- [TASK]
For every line in the records that has the word "whether", make a copy.

- [DATA PROVIDED]
-- ==== Sys2Proof/Proofs/ClockEdges.lean ====
section
/-! One rising edge of `clk` in the timed refinement (spec/70_reset_and_hazards.md rule R192): by
its conditions, whether it counts or takes the slot-model step, and what it does to the counter. -/

namespace Sys2Proof.Machine

/-! ### One edge, by the rule that applies -/

/-- The counter is cleared after a step whether it answers a next state or refuses a word. -/
theorem stateAfter_clearTickAfter_step (s : State) :
    stateAfter s (clearTickAfter (step s)) = clearTick (advance s) :=
  stateAfter_clearTickAfter (onlyIllegalRequestsFault s).1

section

variable {s : State}

theorem clkAdvance_of_reset (hr : s.rst = true) : clkAdvance s = advance s := by
  simp [clkAdvance, clkStep, hr, advance]

theorem clkAdvance_of_count (hr : s.rst = false) (hp : s.phase = .frame) (ht : s.tick.val < 9) :
    clkAdvance s = hostMove false (countTick s) := by
  simp [clkAdvance, clkStep, hr, hp, ht, stateAfter]

theorem clkAdvance_of_slot_end (hr : s.rst = false) (hp : s.phase = .frame)
    (ht : s.tick.val = 9) : clkAdvance s = clearTick (advance s) := by
  simp [clkAdvance, clkStep, hr, hp, ht, stateAfter_clearTickAfter_step]

theorem clkAdvance_of_gap (hr : s.rst = false) (hp : s.phase = .gap) :
    clkAdvance s = advance s := by
  simp [clkAdvance, clkStep, hr, hp, advance]

theorem clkAdvance_of_idle (hr : s.rst = false) (hp : s.phase = .idle) (hv : s.reqValid = false) :
    clkAdvance s = advance s := by
  simp [clkAdvance, clkStep, hr, hp, hv, advance]

theorem clkAdvance_of_offer (hr : s.rst = false) (hp : s.phase = .idle) (hv : s.reqValid = true) :
    clkAdvance s = clearTick (advance s) := by
  simp [clkAdvance, clkStep, hr, hp, hv, stateAfter_clearTickAfter_step]

end

/-- INVERSION: an edge outside a frame, or under reset, takes the slot-model step, and clears the
counter after it where a word is consumed. -/
theorem clkAdvance_cases_of_not_frame {s : State} (h : s.rst = true ∨ s.phase ≠ .frame) :
    (consumes s = true ∧ clkAdvance s = clearTick (advance s)) ∨
    (consumes s = false ∧ clkAdvance s = advance s) := by
  cases hr : s.rst with
  | true => exact .inr ⟨not_consumes_of_reset hr, clkAdvance_of_reset hr⟩
  | false =>
    cases hp : s.phase with
    | frame => simp [hr, hp] at h
    | gap => exact .inr ⟨not_consumes_of_busy (by simp [hp]), clkAdvance_of_gap hr hp⟩
    | idle =>
      cases hv : s.reqValid with
      | true => exact .inl ⟨consumes_of_offer hp hr hv, clkAdvance_of_offer hr hp hv⟩
      | false => exact .inr ⟨by simp [consumes, hv], clkAdvance_of_idle hr hp hv⟩

theorem clearTick_block (s : State) : (clearTick s).block = s.block := rfl

/-! ### The counter outside a frame -/

@[simp] theorem endFrame_tick (gap : Nat) (s : State) : (endFrame gap s).tick = s.tick := by
  obtain ⟨-, e⟩ | ⟨-, -, e⟩ | ⟨-, _, -, e⟩ := endFrame_cases gap s <;> simp [e]

@[simp] theorem gapStep_tick (s : State) : (gapStep s).tick = s.tick := by
  obtain ⟨_, -, e⟩ | ⟨-, e⟩ := gapStep_cases s <;> simp [e]

/-- No slot-model step but a reset writes the counter (R99). -/
theorem advance_tick {s : State} (hr : s.rst = false) : (advance s).tick = s.tick := by
  obtain hr' | ⟨-, hp, hs⟩ | ⟨-, hp, hs⟩ | ⟨-, hp⟩ | ⟨-, hp, hv⟩ | ⟨-, hp, hv, i, hd⟩ |
    ⟨-, hp, hv, e, hd⟩ := stepCondition_cases s
  · exact absurd hr' (by simp [hr])
  · simp [advance_of_nextSlot hr hp hs]
  · simp [advance_of_endFrame hr hp hs]
  · simp [advance_of_gap hr hp]
  · simp [advance_of_idle hr hp hv]
  · simp [advance_of_accept hr hp hv hd]
  · simp [advance_of_refuse hr hp hv hd]

theorem advance_tick_eq_zero {s : State} (ht : s.tick = 0) : (advance s).tick = 0 := by
  cases hr : s.rst with
  | true => exact advance_tick_of_reset hr
  | false => exact (advance_tick hr).trans ht

end Sys2Proof.Machine

namespace Sys2Proof

open Machine

/-- Settles O51: the edge takes the step, and clears the counter after it if a word is consumed. -/
theorem otherEdgesAreSteps : Obligations.OtherEdgesAreSteps := by
  intro s h
  obtain ⟨-, e⟩ | ⟨hc, e⟩ := clkAdvance_cases_of_not_frame h <;> rw [e]
  · exact ⟨clearTick_block _, fun _ => clearTick_tick _, fun _ => clearTick_tick _⟩
  · exact ⟨rfl, advance_tick_of_reset, fun hc' => absurd (hc.symm.trans hc') Bool.false_ne_true⟩

/-- Settles O52: an edge inside a slot stays in the frame, the edge at its end and one that consumes
a word clear the counter, and every other one takes a step, which leaves it at 0 or resets it. -/
theorem clockKeepsTickInvariant : Obligations.ClockKeepsTickInvariant := by
  intro s hinv hout
  by_cases h : s.rst = true ∨ s.phase ≠ .frame
  · obtain ⟨-, e⟩ | ⟨-, e⟩ := clkAdvance_cases_of_not_frame h <;> rw [e]
    · exact clearTick_tick _
    · exact h.elim advance_tick_of_reset fun hp => advance_tick_eq_zero (hinv hp)
  · obtain ⟨hr, hp⟩ : s.rst = false ∧ s.phase = .frame := by simpa using h
    obtain ht | ht : s.tick.val < 9 ∨ s.tick.val = 9 := by omega
    · exact absurd (by simp [clkAdvance_of_count hr hp ht, hp]) hout
    · rw [clkAdvance_of_slot_end hr hp ht, clearTick_tick]

end Sys2Proof
end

- [ANSWER BOX]
its conditions, whether it counts or takes the slot-model step, and what it does to the counter. -/
/-- The counter is cleared after a step whether it answers a next state or refuses a word. -/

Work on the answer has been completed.